_What is required_
Search the data for the string "none" and copy each line in which it appears.

*** Data for this exercise ***

/-- The device powered and held in reset, before power-good (R20, R21): every state is lost or not yet
set; the fuses hold what log 6 names. -/
def State.reset : State :=
  { agenda := [], turn := 0, freeCtr := 0, nextId := 0, cur := none, curCall := none, arg := EvArg.none, clk := 0,
    compMem := [], compPoison := [], outbox := [], inbox := [], answers := [], boot := .off, imgReq := none, sram := [], fwImage := [], fwVersion := 0,
    fuseMin := 0, devSeq := 0, incarnation := 0, mapBuf := 0, mapGen := 0, mapWait := none, mapDirty := false, mapHash := [],
    heldReports := [], mapCovers := 0, retLists := List.replicate 8 { entries := [], ovf := false }, parts := [], remap := List.replicate 256 Remap.zero, spares := List.replicate 32 8,
    links := List.replicate 8 { up := false, inc := 0 }, mem := [], memPoison := [],
    stks := List.replicate 12 StackSt.fresh, dies := List.replicate 32 { tlb := [] }, locks := [],
    faults := [], shoots := [], cores := List.replicate 288 CoreSt.fresh, evacs := [], launches := [],
    wgs := [], arrivals := [], copies := [], calls := [] }

end Sys2Proof.Machine
end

*** End of Data for this exercise ***

_Response to this exercise_
  { agenda := [], turn := 0, freeCtr := 0, nextId := 0, cur := none, curCall := none, arg := EvArg.none, clk := 0,
    compMem := [], compPoison := [], outbox := [], inbox := [], answers := [], boot := .off, imgReq := none, sram := [], fwImage := [], fwVersion := 0,
    fuseMin := 0, devSeq := 0, incarnation := 0, mapBuf := 0, mapGen := 0, mapWait := none, mapDirty := false, mapHash := [],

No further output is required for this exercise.